The new idea is that species boundaries are very fluid.  MOST of what makes up our bodies results from colonization from something very different.  We are more like federations than a clear species. There ae implications here for biotechnology, evolution and just how we understand life.

Many “primitive” organisms common swap characteristics. It is one the traits that allows them to adapt so rapidly and calls into question about what “belongs” to each species.

The President Is Missing was written by former president Bill Clinton.  It is a kind of political thriller. The hero is the president Bill Clinton might have imagined he would have been.  I bought it because I was looking for some insights that I thought a real president might add to a book of fiction.  There were none. It is a decent book. Like a few Clinton speeches, it goes on a bit too long.  I would recommend the book, but maybe listen at 2x speed as I did.

Our Towns: A 100,000-Mile Journey into the Heart of America describes exactly the kinds of journeys I would like to make myself.  It is entertaining and generally optimistic about the virtue & challenges of ordinary American people.  It is mostly a series of vignettes. You could start or stop at almost any point in the book and not notice the difference.  That was the strength and the weakness of the book.  James Fallows usually writes articles and has done that here too in his book.

A great narrative of progress was The Perfectionists: How Precision Engineers Created the Modern World .  I have read other books by Simon Winchester.  What I most enjoy about his books is his facility with beautiful language, but this is also a really good story.

I never finished my history PhD, and never even started a dissertation, but I did think about a subject. I was interested in a big history topic – why did the Greeks or Romans not have an industrial revolution?  Since those long-ago college days, I have come across many ideas.  I used to think that the Greeks and Romans had all the technologies needed, but I was wrong.  They lacked intellectual technologies.  Invented within only the last 500 years were intellectual technologies like calculus, statistics, various sorts of engineering, actual scientific methods, among other things like functions (mostly) free markets. To this list I must now add the concept and ability to apply precision, w/o which true mass production is not possible.   Thanks to this book, I have added to my list of preconditions for modern life.

Ironically, my younger and more ignorant self could have written that dissertation that is now beyond me because I learned too much.
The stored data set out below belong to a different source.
theorem test_witness_DecodeOfEncodeIsTheInstruction :
    WellFormed .m50740 .fst ∧ WellFormed .series38000 (.divZpX 0xFF#8) ∧ WellFormed .other (.bbsZp 7#3 0xFF#8 0x80#8) := by
  decide
theorem test_witness_EncodeOfDecodeIsTheBytes :
    decode .series38000 0xF7#8 0xFF#8 0x80#8 = .ok (.bbcZp 7#3 0xFF#8 0x80#8) ∧
    decode .m50752 0xC2#8 0x00#8 0x00#8 = .ok .slw := by decide
theorem test_witness_OpcodesWithoutInstructionFault :
    (running .series38000 0#8 [0x04#8]).run = .running ∧ (running .series38000 0#8 [0x04#8]).input = .quiet ∧
    (running .series38000 0#8 [0x04#8]).nextInterrupt = none ∧
    (running .series38000 0#8 [0x04#8]).fetch = .error (.unused 0x04#8) ∧
    (running .m50752 0#8 [0x62#8]).nextInterrupt = none ∧
    (running .m50752 0#8 [0x62#8]).fetch = .error (.unsupported 0x62#8) := by decide
theorem test_witness_DeviceDependentOpcodesFollowThePart :
    Part.series7470.hasWit = true ∧ Part.m50740.hasFstSlw = true ∧ Part.series7450.hasMulDiv = true ∧
    Part.series7470.hasMulDiv = false ∧ Part.series7470.hasFstSlw = false := by decide
theorem test_witness_BitInstructionOpcodesHoldTheBitNumber :
    (0x03#8 : Byte).toNat % 4 = 3 ∧ (0xFF#8 : Byte).toNat % 4 = 3 ∧ (0x00#8 : Byte).toNat % 4 ≠ 3 ∧
    decode .other 0x00#8 0#8 0#8 = .ok .brk := by decide
theorem test_witness_MemoryReadsWhatWasWritten :
    mapAt mapped.cfg 0x0040#16 = .ram ∧ mapAt mapped.cfg 0x7FFE#16 = .ram ∧ mapped.window.fresh = [] ∧
    writeRuleOf (kindAt mapped.cfg 0xC000#16) = .ignore ∧ writeRuleOf (kindAt mapped.cfg 0xFFFF#16) = .ignore ∧
    writeRuleOf (kindAt mapped.cfg 0x8100#16) = .ignore ∧ writeRuleOf (kindAt mapped.cfg 0x003F#16) = .store ∧
    mapAt mapped.cfg 0x8040#16 = .unmapped (.mirror 0x0000#16 0x7FFF#16) ∧
    mapAt mapped.cfg (0x0000#16 + (0x8040#16 &&& 0x7FFF#16)) = .ram := by decide
/-- The stack on a fixed page, in page 1 by the Stack Page Selection Bit, and in page 0, just above and, wrapping, far
from the bit's byte. -/
theorem test_witness_PlainStack :
    PlainStack 3 idle ∧ PlainStack 3 (paged 0x04#8 0x3C#8) ∧ PlainStack 3 (paged 0x00#8 0x3E#8) ∧
    PlainStack 3 (paged 0x00#8 0x01#8) := by unfold PlainStack; decide
theorem test_witness_PushAndPullMoveTheStackPointer :
    PlainStack 1 idle ∧ PlainStack 1 { idle with sp := 0x00#8, cfg := { idle.cfg with stackPageFixedHi := 0x00#8 } } ∧
    PlainStack 1 (paged 0x00#8 0x3C#8) := by unfold PlainStack; decide
theorem test_witness_EffectiveAddressesWrapAsStated :
    (0x0000#16 : Addr).toNat = ((0xFF#8 : Byte).toNat + (0x01#8 : Byte).toNat) % 256 ∧
    (0x00FF#16 : Addr).toNat = (0xFF#8 : Byte).toNat ∧
    (0x0000#16 : Addr).toNat = ((0xFF#8 : Byte).toNat + 1) % 256 := by decide
theorem test_witness_LdaLoadsOrMovesTheOperand :
    (Instr.ldaIndY 0xFF#8).mnemonic = .lda ∧ idle.ps.t = false ∧ (running .series38000 0x20#8 []).ps.t = true := by decide
theorem test_witness_LdxAndLdyLoadTheirRegister :
    (Instr.ldxZpY 0xFF#8).mnemonic = .ldx ∧ (Instr.ldyAbsX 0xFFFF#16).mnemonic = .ldy := by decide
theorem test_witness_StoresWriteOneByte :
    (Instr.staIndX 0xFF#8).mnemonic = .sta ∧ (Instr.stxZpY 0xFF#8).mnemonic = .stx ∧
    (Instr.styAbs 0xFFFF#16).mnemonic = .sty := by decide
theorem test_witness_AdcBinaryAddsWithCarry : (Instr.adcImm 0xFF#8).mnemonic = .adc ∧ idle.ps.d = false := by decide
theorem test_witness_SbcBinarySubtractsWithBorrow : (Instr.sbcAbsY 0xFFFF#16).mnemonic = .sbc ∧ idle.ps.d = false := by
  decide
theorem test_witness_AdcDecimalAddsDecimalDigits :
    (Instr.adcImm 0x99#8).mnemonic = .adc ∧ (running .series38000 0x08#8 []).ps.d = true ∧
    validBcd (accOperand (running .series38000 0x08#8 [])) = true ∧
    validBcd ((Operand.imm 0x99#8).value (running .series38000 0x08#8 [])) = true := by decide
theorem test_witness_SbcDecimalSubtractsDecimalDigits :
    (Instr.sbcImm 0x99#8).mnemonic = .sbc ∧ (running .series38000 0x08#8 []).ps.d = true ∧
    validBcd (accOperand (running .series38000 0x08#8 [])) = true ∧
    validBcd ((Operand.imm 0x99#8).value (running .series38000 0x08#8 [])) = true := by decide
theorem test_witness_LogicWorksBitByBit :
    (Instr.andImm 0x00#8).mnemonic = .and ∧ (Instr.oraZp 0x00#8).mnemonic = .ora ∧
    (Instr.eorIndX 0x00#8).mnemonic = .eor := by decide
theorem test_witness_ComparesSetFlagsOnly :
    (Instr.cmpIndY 0x00#8).mnemonic = .cmp ∧ (Instr.cpxAbs 0x0000#16).mnemonic = .cpx ∧
    (Instr.cpyImm 0x00#8).mnemonic = .cpy := by decide
theorem test_witness_BitAndTstSetFlagsOnly : (Instr.bitAbs 0x0000#16).mnemonic = .bit := by decide
theorem test_witness_IncDecComAndRrfModifyInPlace :
    Instr.incA.mnemonic = .inc ∧ (Instr.decAbsX 0x0000#16).mnemonic = .dec ∧ (Instr.comZp 0x00#8).mnemonic = .com ∧
    (Instr.rrfZp 0x00#8).mnemonic = .rrf := by decide
/-- The greatest quotient that fits (05FF / 06 = FF), and the pointer at the page's end. -/
theorem test_witness_DivLeavesQuotientAndRemainder :
    (0x00FF#16 : Addr).toNat = ((0xFF#8 : Byte).toNat + (0x00#8 : Byte).toNat) % 256 ∧
    (0x0000#16 : Addr).toNat = ((0xFF#8 : Byte).toNat + (0x00#8 : Byte).toNat + 1) % 256 ∧
    (0x06#8 : Byte) ≠ 0x00#8 ∧ (256 * 0x05 + 0xFF) / (0x06#8 : Byte).toNat ≤ 255 ∧
    (cpu .series38000 0x06#8 0#8 0#8 0xFF#8 0#8 0x1000#16 [(0x0000, 0x05#8), (0x00FF, 0xFF#8)]).read .dataHi 0x0000#16 =
      0x05#8 := by decide
theorem test_witness_ShiftsAndRotatesMoveOneBit :
    Instr.aslA.mnemonic = .asl ∧ (Instr.lsrZpX 0xFF#8).mnemonic = .lsr ∧ (Instr.rolAbs 0#16).mnemonic = .rol ∧
    (Instr.rorAbsX 0#16).mnemonic = .ror := by decide
theorem test_witness_ClbAndSebChangeOneBit :
    (Instr.clbA 0#3).mnemonic = .clb ∧ (Instr.sebZp 7#3 0xFF#8).mnemonic = .seb := by decide
theorem test_witness_JmpGoesToItsTarget :
    (0x14FE#16 : Addr).toNat % 256 ≠ 255 ∧ (0x1500#16 : Addr).toNat % 256 ≠ 255 ∧
    (0x00FF#16 : Addr).toNat = (0xFF#8 : Byte).toNat ∧ (0x0000#16 : Addr).toNat = ((0xFF#8 : Byte).toNat + 1) % 256 := by
  decide
theorem test_witness_JmpIndirectAtPageEndFollowsThePlatform :
    loByte 0x14FF#16 = 0xFF#8 ∧ idle.cfg.jmpIndLastByte = .refuse ∧
    ({ idle with cfg := { idle.cfg with jmpIndLastByte := .samePage } } : State).cfg.jmpIndLastByte = .samePage ∧
    ({ idle with cfg := { idle.cfg with jmpIndLastByte := .nextPage } } : State).cfg.jmpIndLastByte = .nextPage := by
  decide
theorem test_witness_JsrStacksItsLastByteAddress :
    (Instr.jsrAbs 0xFFFF#16).mnemonic = .jsr ∧ (Instr.jsrSp 0xFF#8).mnemonic = .jsr ∧
    (Instr.jsrZpInd 0xFF#8).mnemonic = .jsr ∧ (0x00FF#16 : Addr).toNat = (0xFF#8 : Byte).toNat ∧
    (0x0000#16 : Addr).toNat = ((0xFF#8 : Byte).toNat + 1) % 256 := by decide
theorem test_witness_BitBranchesTestOneBit :
    (Instr.bbcA 7#3 0x80#8).mnemonic = .bbc ∧ (Instr.bbsZp 0#3 0x00#8 0x7F#8).mnemonic = .bbs := by decide
/-- Both sides of the BRK bug: it holds with I = 1 and a request enabled on a part with it, and not with I = 0
or with the request of one source and the enabling of another. -/
theorem test_witness_BrkEntersItsVector :
    (irqCpu 0x04#8 0x01#8 0x01#8 [0x00#8]).brkBugHolds = true ∧
    (irqCpu 0x04#8 0x01#8 0x01#8 [0x00#8]).window = .closed ∧
    (irqCpu 0x04#8 0x01#8 0x02#8 [0x00#8]).brkBugHolds = false ∧
    idle.cfg.part.brkBug = false ∧ (irqCpu 0x00#8 0x01#8 0x01#8 [0x00#8]).ps.i = false := by decide
/-- A CPU stopped by WIT at 1234, whose source 1 is enabled and can end the stop. -/
def waiting (ps : Byte) (e : EnvInput) : State :=
  { irqCpu ps 0x00#8 0x02#8 [0xEA#8] with
    run := .stoppedWit, script := [e, EnvInput.quiet], cfg := { twoSources with wakeWit := ⟨[1], true⟩ } }

/-- R304: a request of the waking source is entered, with the `next` of the WIT stacked; with I = 1, and where
recognition is postponed, execution resumes at that `next`; another source ends nothing. -/
theorem test_wake_by_interrupt :
    after (waiting 0x00#8 ⟨[1], false, false, false⟩)
      (fun t => (t.pc, t.byteAt 0x01FF#16, t.byteAt 0x01FE#16, t.run)) = some (0x5000#16, 0x12#8, 0x34#8, .running) ∧
    after (waiting 0x04#8 ⟨[1], false, false, false⟩) (fun t => (t.pc, t.run)) = some (0x1235#16, .running) ∧
    after (waiting 0x00#8 ⟨[1], false, true, false⟩) (fun t => (t.pc, t.byteAt 0x003C#16)) = some (0x1235#16, 0x02#8) ∧
    after (waiting 0x00#8 ⟨[0], false, false, false⟩) (fun t => (t.pc, t.run)) = some (0x1234#16, .stoppedWit) := by
  decide

/-- No wake event, an external one, one by a request that is accepted on a plain stack, one that is not accepted. -/
theorem test_witness_StpAndWitStopTheCpu :
    ((waiting 0x00#8 .quiet).run ≠ .running ∧ (waiting 0x00#8 .quiet).input.reset = false ∧
      ¬ WakeEvent (waiting 0x00#8 .quiet)) ∧
    WakeEvent (waiting 0x00#8 ⟨[], true, false, false⟩) ∧
    (1 ∈ (waiting 0x00#8 ⟨[1], false, false, false⟩).input.requests ∧ (twoSources.sources[1]?).isSome = true ∧
      ∀ k ∈ (waiting 0x00#8 ⟨[1], false, false, false⟩).input.requests, ∀ src ∈ twoSources.sources[k]?,
        src.request ≠ ⟨0x003C#16, 0#3⟩) ∧
    (WakeEvent (waiting 0x00#8 ⟨[1], false, false, false⟩) ∧
      (((waiting 0x00#8 ⟨[1], false, false, false⟩).atBoundary.setRun .running).nextInterrupt.map (fun p => p.1)) =
        some 1 ∧
      PlainStack 3 ((waiting 0x00#8 ⟨[1], false, false, false⟩).atBoundary.setRun .running) ∧
      ∀ src ∈ twoSources.sources,
        AcknowledgeSparesTheFrame ((waiting 0x00#8 ⟨[1], false, false, false⟩).atBoundary.setRun .running) src) ∧
    (WakeEvent (waiting 0x04#8 ⟨[1], false, false, false⟩) ∧
      ((waiting 0x04#8 ⟨[1], false, false, false⟩).atBoundary.setRun .running).nextInterrupt = none ∧
      ((waiting 0x04#8 ⟨[1], false, false, false⟩).atBoundary.setRun .running).fetch = .ok .nop) := by
  refine ⟨⟨by decide, by decide, ?_⟩, .inl (by decide), by decide,
    ⟨.inr ⟨1, by decide, .inl (by decide)⟩, by decide, ?_, ?_⟩,
    .inr ⟨1, by decide, .inl (by decide)⟩, by decide, by decide⟩
  · rintro (h | ⟨k, hk, h | ⟨src, h1, h2⟩⟩)
    · exact absurd h (by decide)
    · exact absurd h (by simp [State.input, waiting, EnvInput.quiet])
    · have hk1 : k = 1 := by simpa [State.wakeEvents, waiting] using hk
      subst hk1
      have : some src = some _ := h1.symm
      cases this
      exact absurd h2 (by decide)
  · unfold PlainStack; decide
  · unfold AcknowledgeSparesTheFrame; decide
/-- A NOP at a boundary at which recognition is postponed, with source 1 forced and enabled. -/
def waitingHere : State :=
  { irqCpu 0x00#8 0x00#8 0x02#8 [0xEA#8] with
    window := ⟨false, false, [], [1]⟩, script := [⟨[], false, true, false⟩, .quiet] }

/-- D10: the postponed boundary runs the NOP, the forced source is entered at the next. -/
theorem test_postponed :
    after waitingHere (fun t => (t.pc, t.window.forced, after t (fun u => u.pc))) =
    some (0x1235#16, [1], some 0x5000#16) := by decide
Speaking of being ignorant, You Are Not So Smart: Why You Have Too Many Friends on Facebook, Why Your Memory Is Mostly Fiction, and 46 Other Ways You’re Deluding Yourself  covers lots of the heuristics and cognitive shortcuts that we all use, allow us not to think things through and sometimes lead us astray.  There was little in the book that I had not heard before, but that is because I have been studying persuasion and bounded decision making for many years.  Even with that, it was useful and interesting for me to hear it again.  I understand that I am not as smart as I like to think, and I need to hear these things again lest I forget.  I recommend it generally.

A similar repackaging of good ideas is Influencer: The Power to Change Anything . There was nothing there that I did not know, but it is good to hear it again and keep it in mind when you are working in businesses like I used to (sometimes still) do.
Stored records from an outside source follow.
-- ==== Sys2Proof/Machine/Ops.lean ====
section
/-! DEFINITION. The operations the instructions share: registers, intercepting reads, writes, the two ports, the halt, the
trap entry and the aborts. -/

namespace Sys2Proof.Machine

/-- The device addresses (R7, R61). -/
def inputStatusAddr : Word := 0xFE00
def inputDataAddr : Word := 0xFE02

/-- Register `r` of the register file. -/
def Regs.get (g : Regs) : Reg → Word
  | .r0 => g.r0 | .r1 => g.r1 | .r2 => g.r2 | .r3 => g.r3 | .r4 => g.r4 | .r5 => g.r5 | .r6 => g.r6 | .r7 => g.r7

/-- The register file with register `r` holding `v`. -/
def Regs.set (g : Regs) (r : Reg) (v : Word) : Regs :=
  match r with
  | .r0 => { g with r0 := v } | .r1 => { g with r1 := v } | .r2 => { g with r2 := v } | .r3 => { g with r3 := v }
  | .r4 => { g with r4 := v } | .r5 => { g with r5 := v } | .r6 => { g with r6 := v } | .r7 => { g with r7 := v }

/-- `x[r]` (R12, R20). -/
def State.reg (s : State) (r : Reg) : Word := s.regs.get r

/-- `x[r] <- v` (R12, R20). -/
def State.setReg (s : State) (r : Reg) (v : Word) : State := { s with regs := s.regs.set r v }

/-- `pc <- target` (R12). -/
def State.setPc (s : State) (target : Word) : State := { s with pc := target }

/-- `pc <- pc + 1`, the fetch increment, which wraps (R24, R90). -/
def State.advance (s : State) : State := s.setPc (s.pc + 1)

/-- `MemWrite(a, 1, v)`: stores at every address, the two device addresses among them, with no side effect (R57). -/
def State.store (s : State) (a v : Word) : State := { s with mem := s.mem.write a v }

/-- `halt()`: set the halted flag (R12, R29). -/
def State.halt (s : State) : State := { s with halted := true }

/-- Trap entry: R7 receives the current PC, and nothing else changes (R151, R207). -/
def State.enterTrap (s : State) : State := s.setReg .r7 s.pc

/-- Inside an instruction: it comes to wait at `p` for the host's answer (R33, R55). `holdBack` makes of it the blocked engine
that a step shows. -/
def State.waitAt (s : State) (p : WaitPoint) : State := { s with wait := some p }

/-- The three behaviours an address has when it is read (R53, R54, R55, R61). -/
inductive AddressKind where
  | ordinary
  | inputStatus
  | inputData
deriving DecidableEq, Repr

/-- The address map (R61): exactly two addresses are intercepted. -/
def addressKind (a : Word) : AddressKind :=
  if a = inputStatusAddr then .inputStatus else if a = inputDataAddr then .inputData else .ordinary

/-- Input translation (R56): a carriage return becomes a newline, every other byte is unchanged. -/
def translateInput (b : Byte) : Byte := if b = 0x0D then 0x0A else b

/-- What a read comes to: a value and the state after it, a wait for the host, or a fault. -/
inductive Reading where
  | value (v : Word) (s : State)
  | waits
  | stops (f : Fault)
deriving DecidableEq, Repr

/-- A read of 0xFE02 (R55): it takes one answer of the host. `Fail` and the byte 0x03 end the run; any other byte is
translated and zero-extended; without an answer the engine waits. -/
def inputRead (s : State) : Reading :=
  match s.input with
  | [] => .waits
  | .fail :: _ => .stops (.ioFailure .input s.output)
  | .byte b :: rest =>
    if b = 0x03 then .stops (.inputCancelled inputDataAddr s.output)
    else .value ((translateInput b).setWidth 16) { s with input := rest }

/-- `MemRead(a, 1)`, the intercepting read (R53, R54, R55). -/
def memRead (a : Word) (s : State) : Reading :=
  match addressKind a with
  | .ordinary => .value (s.mem.read a) s
  | .inputStatus => .value Config.kbsrReady s
  | .inputData => inputRead s

/-- Read `a` and go on with the value, or wait at `p`, or stop (R55, R91). -/
def readThen (a : Word) (p : WaitPoint) (s : State) (k : Word → State → Result) : Result :=
  match memRead a s with
  | .value v s' => k v s'
  | .waits => .next (s.waitAt p)
  | .stops f => .fault f

/-- `Output(e)`: append `e` to the OUTPUT history and go on, or stop where the host answers Fail (R12, R205). -/
def outputThen (e : OutputEvent) (s : State) (k : State → Result) : Result :=
  match s.outputRoom with
  | none => k { s with output := s.output ++ [e] }
  | some (n + 1) => k { s with output := s.output ++ [e], outputRoom := some n }
  | some 0 => .fault (.ioFailure .output s.output)

/-- `raise UnsupportedInstruction(ir)`: the run ends at once (R150, R201). -/
def raiseUnsupported (ir : Word) (s : State) : Result := .fault (.unsupportedInstruction ir s.output)

/-- The host answers one more INPUT request (R6). -/
def State.answer (s : State) (a : InputAnswer) : State := { s with input := s.input ++ [a] }

/-- The numeric code of a condition (R200, decision D17). -/
def conditionCode : Condition → Nat
  | .unknownOpcode _ => 1
  | .unsupportedInstruction _ => 2
  | .inputCancelled _ => 3
  | .loadFailure => 4
  | .ioFailure _ => 5

/-- The condition a fault reports (R200, R201). -/
def faultCondition : Fault → Condition
  | .unsupportedInstruction ir _ => .unsupportedInstruction ir
  | .inputCancelled addr _ => .inputCancelled addr
  | .ioFailure port _ => .ioFailure port

/-- The OUTPUT history a fault leaves emitted (R201, R204). -/
def faultOutput : Fault → List OutputEvent
  | .unsupportedInstruction _ out => out
  | .inputCancelled _ out => out
  | .ioFailure _ out => out

end Sys2Proof.Machine
end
Energy: A Human History is not the kind of book you should consume as an audio book.  It is well-written and very informative, but it is the kind of book you should probably read and maybe underline some parts.  It is maybe also better as a companion to a course on energy history, or maybe just history of industrialization.  I liked some of the ways the author uses language. It is a bit archaic, but elegant.  For example, he uses phrases like “… is prodigal of energy.”